One of my first modelling jobs involved lingerie. I immediately tried to mimic the notion of sex appeal – mouth open (I do actually have an overbite), stomach sucked in, doing somewhat suggestive poses. The photographer looked at me and said, “no. Don’t pose like that”. Every modelling job I have landed, I have had a photographer who wants me to pose different. They all have their own conceptions on what sex appeal is. Not to say I have only ever done “sexy” shoots, but the ideas they put across all seemingly differ. None have ever asked me to do what I assumed were the right characteristics.
People on the makeup chair tend to want three things: smoky eyes, red lips or defined contouring. I think what we assume is beautiful, is more to do with society and the images projected. You can imagine the fashion pages telling us defined thin eyebrows are back in,
and seeing a spike in the purchase of tweezers. Ignoring magazines, quotes on what men like and the psychology of sexy; it all leads to that big word: confidence.
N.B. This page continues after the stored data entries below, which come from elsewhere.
theorem State.startFrom3_keeps {s0 s : State} (r : StartReport) (hK : Keeps s0 s) :
    Keeps s0 (State.startFrom3 s r) := by
  unfold State.startFrom3
  try dsimp only
  repeat' (first | with_reducible assumption | with_reducible apply State.bringUp_keeps | with_reducible apply State.countSat_keeps | with_reducible apply State.forEach_keeps | with_reducible apply State.raise_keeps | with_reducible apply State.record_keeps | with_reducible apply State.recover_keeps | with_reducible apply State.startFail_keeps | (intro t b ht; try dsimp only) | split | fail_if_no_progress (with_reducible apply Keeps.mk) | exact id | exact fun _ => Nat.zero_le 4 | exact fun hp => (List.length_take ▸ Nat.le_trans (Nat.min_le_right _ _) (hp _)) | exact Memory.wf_write _ _ | exact Memory.wf_writeAll _ | exact Memory.wf_writeTagged _ _ _ | exact Memory.wf_stage _ _ _ | exact Memory.wf_spoil _ | exact fun hp => hp _)

end Sys2Proof.Machine
end

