-- ==== Sys2Proof/Laws/KeepsFrameOps.lean ====
section
/-! SUPPORT. Every operation of Machine/FrameOps.lean leaves the queue as it is and keeps the invariant. -/

set_option linter.unusedVariables false
set_option linter.unusedTactic false
set_option linter.unreachableTactic false

namespace Sys2Proof.Machine

theorem State.popFrame_keeps {s0 s : State} (p : Nat) (f : Frame) (hK : Keeps s0 s) :
    Keeps s0 (State.popFrame s p f) := by
  unfold State.popFrame
  try dsimp only
  repeat' (first | with_reducible assumption | with_reducible apply State.setPort_keeps | (intro t b ht; try dsimp only) | split | fail_if_no_progress (with_reducible apply Keeps.mk) | exact id | exact fun _ => Nat.zero_le 4 | exact fun hp => (List.length_take ▸ Nat.le_trans (Nat.min_le_right _ _) (hp _)) | exact Memory.wf_write _ _ | exact Memory.wf_writeAll _ | exact Memory.wf_writeTagged _ _ _ | exact Memory.wf_stage _ _ _ | exact Memory.wf_spoil _ | exact fun hp => hp _)

theorem State.forwardBcast_keeps {s0 s : State} (p : Nat) (f : Frame) (hK : Keeps s0 s) :
    Keeps s0 (State.forwardBcast s p f) := by
  unfold State.forwardBcast
  try dsimp only
  repeat' (first | with_reducible assumption | with_reducible apply State.broadcastOn_keeps | with_reducible apply State.countDrop_keeps | (intro t b ht; try dsimp only) | split | fail_if_no_progress (with_reducible apply Keeps.mk) | exact id | exact fun _ => Nat.zero_le 4 | exact fun hp => (List.length_take ▸ Nat.le_trans (Nat.min_le_right _ _) (hp _)) | exact Memory.wf_write _ _ | exact Memory.wf_writeAll _ | exact Memory.wf_writeTagged _ _ _ | exact Memory.wf_stage _ _ _ | exact Memory.wf_spoil _ | exact fun hp => hp _)

theorem State.takePort_keeps {s0 s : State} {x : State × Nat × Frame} (p type : Nat) (h : Keeps s0 s) (ht : s.takePort p type = some x) : Keeps s0 x.1 := by
  unfold State.takePort at ht
  split at ht
  · split at ht
    · cases ht
      dsimp only
      split
      · exact State.forwardBcast_keeps _ _ (State.popFrame_keeps _ _ h)
      · exact State.popFrame_keeps _ _ h
    · cases ht
  · cases ht

theorem State.takeFrame_keeps {s0 s : State} {x : State × Nat × Frame} (p type : Nat) (h : Keeps s0 s) (ht : s.takeFrame p type = some x) : Keeps s0 x.1 := by
  unfold State.takeFrame at ht
  split at ht
  · split at ht
    · cases ht
      exact Keeps.mk h
    · exact State.takePort_keeps p type h ht
  · exact State.takePort_keeps p type h ht

theorem State.onFrame_keeps {s0 s : State} (p type : Nat) (k : State → Nat → Frame → State) (h : Keeps s0 s)
    (hk : ∀ t q f, Keeps s0 t → Keeps s0 (k t q f)) : Keeps s0 (s.onFrame p type k) := by
  unfold State.onFrame
  split
  · rename_i ht
    exact hk _ _ _ (State.takeFrame_keeps p type h ht)
  · exact h

theorem State.onJobFrame_keeps {s0 s : State} (p type : Nat) (k : State → Nat → Frame → Nat → State) (h : Keeps s0 s)
    (hk : ∀ t q f j, Keeps s0 t → Keeps s0 (k t q f j)) : Keeps s0 (s.onJobFrame p type k) := by
  unfold State.onJobFrame
  refine State.onFrame_keeps p type _ h fun t q f ht => ?_
  split
  · exact hk _ _ _ _ ht
  · exact State.countDrop_keeps _ ht

end Sys2Proof.Machine
end

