-- ==== Sys2Proof/Laws/KeepsServiceOps.lean ====
section
/-! SUPPORT. Every operation of Machine/ServiceOps.lean leaves the queue as it is and keeps the invariant. -/

set_option linter.unusedVariables false
set_option linter.unusedTactic false
set_option linter.unreachableTactic false

namespace Sys2Proof.Machine

theorem State.reply_keeps {s0 s : State} (q : SvcReq) (op : Nat) (status : U16) (payload : List U8) (hK : Keeps s0 s) :
    Keeps s0 (State.reply s q op status payload) := by
  unfold State.reply
  try dsimp only
  repeat' (first | with_reducible assumption | with_reducible apply State.emit_keeps | (intro t b ht; try dsimp only) | split | fail_if_no_progress (with_reducible apply Keeps.mk) | exact id | exact fun _ => Nat.zero_le 4 | exact fun hp => (List.length_take ▸ Nat.le_trans (Nat.min_le_right _ _) (hp _)) | exact Memory.wf_write _ _ | exact Memory.wf_writeAll _ | exact Memory.wf_writeTagged _ _ _ | exact Memory.wf_stage _ _ _ | exact Memory.wf_spoil _ | exact fun hp => hp _)

theorem State.serve_keeps {s0 s : State} (q : SvcReq) (op role : Nat) (inRecovery : Bool) (f : State → State) (h : Keeps s0 s)
    (hf : ∀ t, Keeps s0 t → Keeps s0 (f t)) : Keeps s0 (s.serve q op role inRecovery f) := by
  unfold State.serve
  split
  · exact h
  · split
    · exact State.reply_keeps _ _ _ _ h
    · exact hf _ h

theorem State.releaseLock_keeps {s0 s : State}  (hK : Keeps s0 s) :
    Keeps s0 (State.releaseLock s) := by
  unfold State.releaseLock
  try dsimp only
  repeat' (first | with_reducible assumption | (intro t b ht; try dsimp only) | split | fail_if_no_progress (with_reducible apply Keeps.mk) | exact id | exact fun _ => Nat.zero_le 4 | exact fun hp => (List.length_take ▸ Nat.le_trans (Nat.min_le_right _ _) (hp _)) | exact Memory.wf_write _ _ | exact Memory.wf_writeAll _ | exact Memory.wf_writeTagged _ _ _ | exact Memory.wf_stage _ _ _ | exact Memory.wf_spoil _ | exact fun hp => hp _)

theorem State.endSession_keeps {s0 s : State} (i : Fin 4) (hK : Keeps s0 s) :
    Keeps s0 (State.endSession s i) := by
  unfold State.endSession
  try dsimp only
  repeat' (first | with_reducible assumption | with_reducible apply State.releaseLock_keeps | (intro t b ht; try dsimp only) | split | fail_if_no_progress (with_reducible apply Keeps.mk) | exact id | exact fun _ => Nat.zero_le 4 | exact fun hp => (List.length_take ▸ Nat.le_trans (Nat.min_le_right _ _) (hp _)) | exact Memory.wf_write _ _ | exact Memory.wf_writeAll _ | exact Memory.wf_writeTagged _ _ _ | exact Memory.wf_stage _ _ _ | exact Memory.wf_spoil _ | exact fun hp => hp _)

end Sys2Proof.Machine
end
Beauty and sex can be put together – confidence is one of the key elements that links them. It’s the first thing you need when thinking about what’s sexy. That is my firm belief. The second is, knowing what your best features are. Old Hollywood stars may have all worn red lipstick, but individually their appearances were all about making them look their best. Audrey Hepburn stated she didn’t like her nose-she thought it was too big. But her makeup artist does not contour it away. Instead he makes you notice her big eyes, her chiselled cheekbones. I had to do this when my acne was in full effect. Even now, my skin is not the greatest, so I play up other features in the hopes they distract from the truth.
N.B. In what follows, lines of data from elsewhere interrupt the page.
@[simp] theorem State.raise_pending (s : State) (pg : Page) (b : Nat) : (s.raise pg b).pending = s.pending := by rw [State.raise_def, State.setErr_pending]
@[simp] theorem State.raise_latches (s : State) (pg : Page) (b : Nat) : (s.raise pg b).latches = s.latches := by rw [State.raise_def, State.setErr_latches]
@[simp] theorem State.raise_heldLo (s : State) (pg : Page) (b : Nat) : (s.raise pg b).heldLo = s.heldLo := by rw [State.raise_def, State.setErr_heldLo]
@[simp] theorem State.raise_mem (s : State) (pg : Page) (b : Nat) : (s.raise pg b).mem = s.mem := by rw [State.raise_def, State.setErr_mem]
@[simp] theorem State.raise_streams (s : State) (pg : Page) (b : Nat) : (s.raise pg b).streams = s.streams := by rw [State.raise_def, State.setErr_streams]
@[simp] theorem State.raise_jobs (s : State) (pg : Page) (b : Nat) : (s.raise pg b).jobs = s.jobs := by rw [State.raise_def, State.setErr_jobs]
@[simp] theorem State.raise_regions (s : State) (pg : Page) (b : Nat) : (s.raise pg b).regions = s.regions := by rw [State.raise_def, State.setErr_regions]
@[simp] theorem State.raise_engines (s : State) (pg : Page) (b : Nat) : (s.raise pg b).engines = s.engines := by rw [State.raise_def, State.setErr_engines]
@[simp] theorem State.raise_arrays (s : State) (pg : Page) (b : Nat) : (s.raise pg b).arrays = s.arrays := by rw [State.raise_def, State.setErr_arrays]
@[simp] theorem State.raise_chucks (s : State) (pg : Page) (b : Nat) : (s.raise pg b).chucks = s.chucks := by rw [State.raise_def, State.setErr_chucks]
@[simp] theorem State.raise_waiting (s : State) (pg : Page) (b : Nat) : (s.raise pg b).waiting = s.waiting := by rw [State.raise_def, State.setErr_waiting]
@[simp] theorem State.raise_caches (s : State) (pg : Page) (b : Nat) : (s.raise pg b).caches = s.caches := by rw [State.raise_def, State.setErr_caches]
@[simp] theorem State.raise_upds (s : State) (pg : Page) (b : Nat) : (s.raise pg b).upds = s.upds := by rw [State.raise_def, State.setErr_upds]
@[simp] theorem State.raise_ovf (s : State) (pg : Page) (b : Nat) : (s.raise pg b).ovf = s.ovf := by rw [State.raise_def, State.setErr_ovf]
@[simp] theorem State.raise_recipes (s : State) (pg : Page) (b : Nat) : (s.raise pg b).recipes = s.recipes := by rw [State.raise_def, State.setErr_recipes]
@[simp] theorem State.raise_recipeLoad (s : State) (pg : Page) (b : Nat) : (s.raise pg b).recipeLoad = s.recipeLoad := by rw [State.raise_def, State.setErr_recipeLoad]
@[simp] theorem State.raise_ports (s : State) (pg : Page) (b : Nat) : (s.raise pg b).ports = s.ports := by rw [State.raise_def, State.setErr_ports]
@[simp] theorem State.raise_route (s : State) (pg : Page) (b : Nat) : (s.raise pg b).route = s.route := by rw [State.raise_def, State.setErr_route]
@[simp] theorem State.raise_keytab (s : State) (pg : Page) (b : Nat) : (s.raise pg b).keytab = s.keytab := by rw [State.raise_def, State.setErr_keytab]
@[simp] theorem State.raise_wmap (s : State) (pg : Page) (b : Nat) : (s.raise pg b).wmap = s.wmap := by rw [State.raise_def, State.setErr_wmap]
@[simp] theorem State.raise_wmapLoad (s : State) (pg : Page) (b : Nat) : (s.raise pg b).wmapLoad = s.wmapLoad := by rw [State.raise_def, State.setErr_wmapLoad]
@[simp] theorem State.raise_colls (s : State) (pg : Page) (b : Nat) : (s.raise pg b).colls = s.colls := by rw [State.raise_def, State.setErr_colls]
@[simp] theorem State.raise_readys (s : State) (pg : Page) (b : Nat) : (s.raise pg b).readys = s.readys := by rw [State.raise_def, State.setErr_readys]
@[simp] theorem State.raise_readds (s : State) (pg : Page) (b : Nat) : (s.raise pg b).readds = s.readds := by rw [State.raise_def, State.setErr_readds]
@[simp] theorem State.raise_looped (s : State) (pg : Page) (b : Nat) : (s.raise pg b).looped = s.looped := by rw [State.raise_def, State.setErr_looped]
@[simp] theorem State.raise_sramScrub (s : State) (pg : Page) (b : Nat) : (s.raise pg b).sramScrub = s.sramScrub := by rw [State.raise_def, State.setErr_sramScrub]
@[simp] theorem State.raise_twin (s : State) (pg : Page) (b : Nat) : (s.raise pg b).twin = s.twin := by rw [State.raise_def, State.setErr_twin]
@[simp] theorem State.raise_slots (s : State) (pg : Page) (b : Nat) : (s.raise pg b).slots = s.slots := by rw [State.raise_def, State.setErr_slots]
@[simp] theorem State.raise_seatLoad (s : State) (pg : Page) (b : Nat) : (s.raise pg b).seatLoad = s.seatLoad := by rw [State.raise_def, State.setErr_seatLoad]
@[simp] theorem State.raise_unison (s : State) (pg : Page) (b : Nat) : (s.raise pg b).unison = s.unison := by rw [State.raise_def, State.setErr_unison]
@[simp] theorem State.raise_tune (s : State) (pg : Page) (b : Nat) : (s.raise pg b).tune = s.tune := by rw [State.raise_def, State.setErr_tune]
@[simp] theorem State.raise_log (s : State) (pg : Page) (b : Nat) : (s.raise pg b).log = s.log := by rw [State.raise_def, State.setErr_log]
@[simp] theorem State.raise_logHead (s : State) (pg : Page) (b : Nat) : (s.raise pg b).logHead = s.logHead := by rw [State.raise_def, State.setErr_logHead]
@[simp] theorem State.raise_dies (s : State) (pg : Page) (b : Nat) : (s.raise pg b).dies = s.dies := by rw [State.raise_def, State.setErr_dies]
@[simp] theorem State.raise_links (s : State) (pg : Page) (b : Nat) : (s.raise pg b).links = s.links := by rw [State.raise_def, State.setErr_links]
@[simp] theorem State.raise_bundles (s : State) (pg : Page) (b : Nat) : (s.raise pg b).bundles = s.bundles := by rw [State.raise_def, State.setErr_bundles]
@[simp] theorem State.raise_lanes (s : State) (pg : Page) (b : Nat) : (s.raise pg b).lanes = s.lanes := by rw [State.raise_def, State.setErr_lanes]
@[simp] theorem State.raise_pwr (s : State) (pg : Page) (b : Nat) : (s.raise pg b).pwr = s.pwr := by rw [State.raise_def, State.setErr_pwr]
@[simp] theorem State.raise_start (s : State) (pg : Page) (b : Nat) : (s.raise pg b).start = s.start := by rw [State.raise_def, State.setErr_start]
@[simp] theorem State.raise_flash (s : State) (pg : Page) (b : Nat) : (s.raise pg b).flash = s.flash := by rw [State.raise_def, State.setErr_flash]
@[simp] theorem State.raise_sessions (s : State) (pg : Page) (b : Nat) : (s.raise pg b).sessions = s.sessions := by rw [State.raise_def, State.setErr_sessions]
@[simp] theorem State.raise_fw (s : State) (pg : Page) (b : Nat) : (s.raise pg b).fw = s.fw := by rw [State.raise_def, State.setErr_fw]
@[simp] theorem State.raise_spdm (s : State) (pg : Page) (b : Nat) : (s.raise pg b).spdm = s.spdm := by rw [State.raise_def, State.setErr_spdm]
@[simp] theorem State.raise_cxl (s : State) (pg : Page) (b : Nat) : (s.raise pg b).cxl = s.cxl := by rw [State.raise_def, State.setErr_cxl]
@[simp] theorem State.raise_nextReq (s : State) (pg : Page) (b : Nat) : (s.raise pg b).nextReq = s.nextReq := by rw [State.raise_def, State.setErr_nextReq]
@[simp] theorem State.raise_free (s : State) (pg : Page) (b : Nat) : (s.raise pg b).free = s.free := by rw [State.raise_def, State.setErr_free]
@[simp] theorem State.raise_out (s : State) (pg : Page) (b : Nat) : (s.raise pg b).out = s.out := by rw [State.raise_def, State.setErr_out]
My third belief when it comes to the idea of sexy, is to not be afraid of shunning what society states. Orange or purple lipstick can look hot, as can rosy cheeks and purple shadow. It does not always have to be red or smoky, it can be anything that makes you feel good.
Beauty, sex appeal – that is personal. What I may deem attractive another may consider the opposite. I believe women are more comfortable admitting they want to impress other women, as opposed to men. I think some define sexiness from a particular decade they try to recreate, and others go by their own preferences. We all have an opinion, but a person whose confident, emphasising their own beauty and following their own rules, is surly doing makeup that’s sexy.
Do you believe there is a set look for achieving sex appeal? And what’s your favourite go to beauty look, when wanting to impress?